Während es beim diesjährigen Opernball vor dem Haus am Ring ausgesprochen ruhig zuging, hatte die traditionelle Anti-Opernball-Demo 2001 für mehr Aufsehen gesorgt: Es kam zu Ausschreitungen, die auf Seiten der Polizei nach deren Angaben 21 Verletzte forderten. 42 Personen wurden vorübergehend festgenommen. Die Staatsanwaltschaft Wien hat jetzt gegen 13 Demonstranten einen Strafantrag wegen Widerstands gegen die Staatsgewalt, Körperverletzung bzw. Sachbeschädigung eingebracht.

"Landfriedensbruch"

Das in einigen Fällen ursprünglich ebenfalls zur Anzeige gebrachte Delikt "Landfriedensbruch" - führende Teilnehmer an einer so genannten Zusammenrottung, die auf eine Körperverletzung oder schwere Sachbeschädigung abzielt, haben laut Strafgesetzbuch mit bis zu drei Jahren Haft zu rechnen, wenn es tatsächlich zu derartigen Gewalttaten gekommen ist - wurde hingegen fallen gelassen. Die Anklagebehörde kam offensichtlich zur Ansicht, es sei nicht nachweisbar, dass die Beschuldigten "das gesetzwidrige Ziel alsbald verwirklichen" hätten wollen. Letzteres wäre Voraussetzung für einen Schuldspruch.
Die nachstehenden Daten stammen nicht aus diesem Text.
/-- The messages that router t holds for its output `port`, oldest first: the retry buffer holds 16 flits, eight messages (R211). -/
def State.resend (s : State) (t port : Nat) : List Nat :=
  ((s.flights.filter (fun f => decide (f.pos = t) && !(s.branch f port).2.isEmpty)).map (·.id)).take 8

/-- LINK_REPLAY (R211): a flit of classes 1 to 3 fails its CRC and is replayed, and those after it are resent in order; `again` says that it is the
flit whose replay has just failed. The third failed replay is uncorrectable and retires the link (R212). -/
def execLinkReplay (t : TileNo) (port : BitVec 3) (again : Bool) (s : State) : Res :=
  let n := t.toNat
  let p := port.toNat
  let l := s.link n p
  .next (if !s.linkUp n p || s.tileFrozen n then s
    else
      let s := if again then s else s.modLink n p (fun l => { l with retry := s.resend n p })
      if again && decide (2 ≤ l.fails) then s.retireLink n p
      else (s.modLink n p (fun l => { l with fails := if again then l.fails + 1 else 0 })).linkEvent n p)

/-- LINK_EVENT_LIMIT_EXCEEDED (R212): more events than NET_LINK_LIMIT allows in a window retire the link. -/
def execLinkEventLimitExceeded (t : TileNo) (port : BitVec 3) (s : State) : Res :=
  let n := t.toNat
  let p := port.toNat
  .next (if getF s Reg.NET_LINK_LIMIT_WINDOW ≠ 0 ∧ getF s Reg.NET_LINK_LIMIT_COUNT < (s.link n p).inWindow then s.retireLink n p else s)

/-- What a hem port holds is discarded and counted when its router retires (R337). -/
def State.emptyHem (s : State) (h : Nat) : State :=
  let x := s.hem h
  let n := x.tx.length + x.rx0.length + x.rx1.length + x.rx2.length + x.rx3.length + bit x.head.isSome
  if n = 0 then s else (s.setHem h Hem.init).hemDrop h n

/-- ROUTER_FAULT (R214): every link of the router retires, and its tile with it. -/
def execRouterFault (t : TileNo) (s : State) : Res :=
  let n := t.toNat
  .next (if (s.tile n).routerRetired then s
    else
      let s := (List.range 8).foldl (fun s p => s.retireLink n p) s
      let s := s.modTile n (fun x => { x with routerRetired := true })
      let s := (hemsAt n).foldl (fun s h => s.emptyHem h) s
      s.retireTile n)

/-! ### Multicast (R206 to R208) -/

/-- The oldest message of group g at router r with a branch by output `port`, and the tiles of that branch. -/
def State.heldBranch (s : State) (g r port : Nat) : Option (Flight × List Nat) :=
  (s.flights.find? (fun f => f.msg.h.mc && !f.msg.h.torn && decide (f.msg.h.dst % 256 = g ∧ f.msg.h.ddev = s.devId ∧ f.pos = r)
    && !(s.branch f port).2.isEmpty)).map (fun f => (f, (s.branch f port).2))

/-- Losses counted for an output and group: one more message. -/
def addTorn (l : List Torn) (r port g : Nat) (last : Flight) (beyond : List Nat) : List Torn :=
  if l.any (fun w => w.router = r ∧ w.port = port ∧ w.group = g) then
    l.map (fun w => if w.router = r ∧ w.port = port ∧ w.group = g then
      { w with count := satAdd 0xFFFF w.count 1, last := last, beyond := (w.beyond ++ beyond).eraseDups } else w)
  else l ++ [⟨r, port, g, 1, last, beyond⟩]

/-- MULTICAST_DETACH (R208): an output of router `t` (0 to 7 a link, 8 the ejection port) has withheld credit for HOLD counted ic: the
branch beyond it is dropped and counted. HOLD 0 never detaches, and no ic counts while the group's panel or the device is frozen. An
output that has credit has withheld none. -/
def execMulticastDetach (g : Byte) (t : TileNo) (port : BitVec 4) (s : State) : Res :=
  .next (if getF s Reg.NET_MCAST_HOLD_HOLD = 0 ∨ s.arrayFrozen ∨ s.panelState (getF s Reg.NET_MCG_PANEL g.toNat) = 2 then s
    else match s.heldBranch g.toNat t.toNat port.toNat with
      | none => s
      | some (f, ds) =>
        if (s.branch f port.toNat).1.any (fun h => s.hasCredit f h ds) then s
        else { s.leave f ds with torn := addTorn s.torn t.toNat port.toNat g.toNat f ds })

/-- A torn marker made from a lost message (R208). -/
def Torn.marker (w : Torn) : Msg :=
  let h := w.last.msg.h
  ⟨{ h with torn := true }.toWord, nanLine, trailer (bits w.last.msg.trl.toNat 15 0) (bits w.last.msg.trl.toNat 31 16) w.count⟩

/-- The marker as it stands at its router, ahead of any later message of the group. -/
def State.markerFlight (s : State) (w : Torn) : Flight := ⟨s.nextId, w.last.origin, w.last.entry, w.marker, w.beyond, w.router, 9, 0⟩

/-- TORN_MARKER (R208): the output has credit again, and the marker goes ahead of any later message of the group. -/
def execTornMarker (t : TileNo) (port : BitVec 4) (g : Byte) (s : State) : Res :=
  let mine (w : Torn) : Bool := decide (w.router = t.toNat ∧ w.port = port.toNat ∧ w.group = g.toNat)
  .next (match s.torn.find? mine with
    | none => s
    | some w =>
      let f := s.markerFlight w
      if (s.branch f port.toNat).1.any (fun h => s.hasCredit f h w.beyond) then
        { s with flights := f :: s.flights, nextId := s.nextId + 1, torn := s.torn.filter (fun v => !mine v) }
      else s)

/-! ### Registers with a row of their own -/

/-- LINK_FORCE_WRITE (R217): the host forces the link that NET_LINK_SEL names out of service, or back into it. -/
def execLinkForceWrite (off : Bool) (s : State) : Res :=
  .next (s.hostWrite Reg.NET_LINK_FORCE_OFF 0 0 (fun s =>
    let w := bothWays (getF s Reg.NET_LINK_SEL_TILE) (getF s Reg.NET_LINK_SEL_PORT)
    if off then
      if w.any (fun h => (s.link h.1 h.2).rsv.isSome) then s.discard (Reg.NET_LINK_FORCE_OFF.addr 0 0) 1
      else w.foldl (fun s h => s.modLink h.1 h.2 (fun l => { l with forced := true, lateRsv := false })) s
    else w.foldl (fun s h => s.modLink h.1 h.2 (fun l => { l with forced := false, lateRsv := l.forced || l.lateRsv })) s))

/-- A group that may be valid (R189, R206). -/
def State.groupValid (s : State) (x0 x1 y0 y1 p : Nat) : Bool :=
  decide (x0 ≤ x1 ∧ y0 ≤ y1) && decide (s.panelState p ≠ 0) && s.inPanelRect p (tileAt x0 y0) && s.inPanelRect p (tileAt x1 y1)
    && s.takeover.all (fun e => !inRect x0 x1 y0 y1 e.1)

/-- MCAST_GROUP_WRITE (R206): the host defines group g. -/
def execMcastGroupWrite (g : Byte) (val : Word) (s : State) : Res :=
  let n := g.toNat
  let v := val.toNat
  .next (s.hostWrite Reg.NET_MCG_X0 n 0 (fun s =>
    let x0 := bits v 5 0
    let x1 := bits v 11 6
    let y0 := bits v 16 12
    let y1 := bits v 21 17
    let p := bits v 25 22
    let s := setF (setF (setF (setF (setF s Reg.NET_MCG_X0 x0 n) Reg.NET_MCG_X1 x1 n) Reg.NET_MCG_Y0 y0 n) Reg.NET_MCG_Y1 y1 n) Reg.NET_MCG_PANEL p n
    if bitAt v 26 then
      if s.groupValid x0 x1 y0 y1 p then setF s Reg.NET_MCG_VALID 1 n
      else (setF s Reg.NET_MCG_VALID 0 n).logErr 4 idHost (Reg.NET_MCG_X0.addr n 0) v
    else setF s Reg.NET_MCG_VALID 0 n))

end Sys2Proof.Machine
end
Sechs separate Verhandlungen

Das gerichtliche Nachspiel wird für die betroffenen Demonstranten nicht in einem Aufwaschen erfolgen. Es wird vielmehr sechs separate Verhandlungen geben, da sich die einzelnen gegen Polizeibeamte bzw. Auslagenscheiben oder Müllcontainer gerichteten Übergriffe unabhängig voneinander an verschiedenen Orten abgespielt haben sollen.

Vor dem Kadi wird sich auch ein Feder führender Teilnehmer an den allwöchentlichen, gegen die derzeitige Bundesregierung gerichteten Wiener "Donnerstags-Demos" verantworten müssen. Der in Polizei-Kreisen bereits bekannte Mann soll bei der vorjährigen Opernball-Demo einen Beamten mit einem spitzen Gegenstand beworfen haben. Er wurde allerdings zu diesem Vorwurf noch nicht gerichtlich einvernommen, die Anklage konnte daher noch nicht zu Papier gebracht werden.

Einen Termin für die Prozesse gibt es noch nicht. Die Akten werden dieser Tage von der zuständigen U-Richterin an die jeweiligen, noch zu bestimmenden Verhandlungsrichter übermittelt. (APA)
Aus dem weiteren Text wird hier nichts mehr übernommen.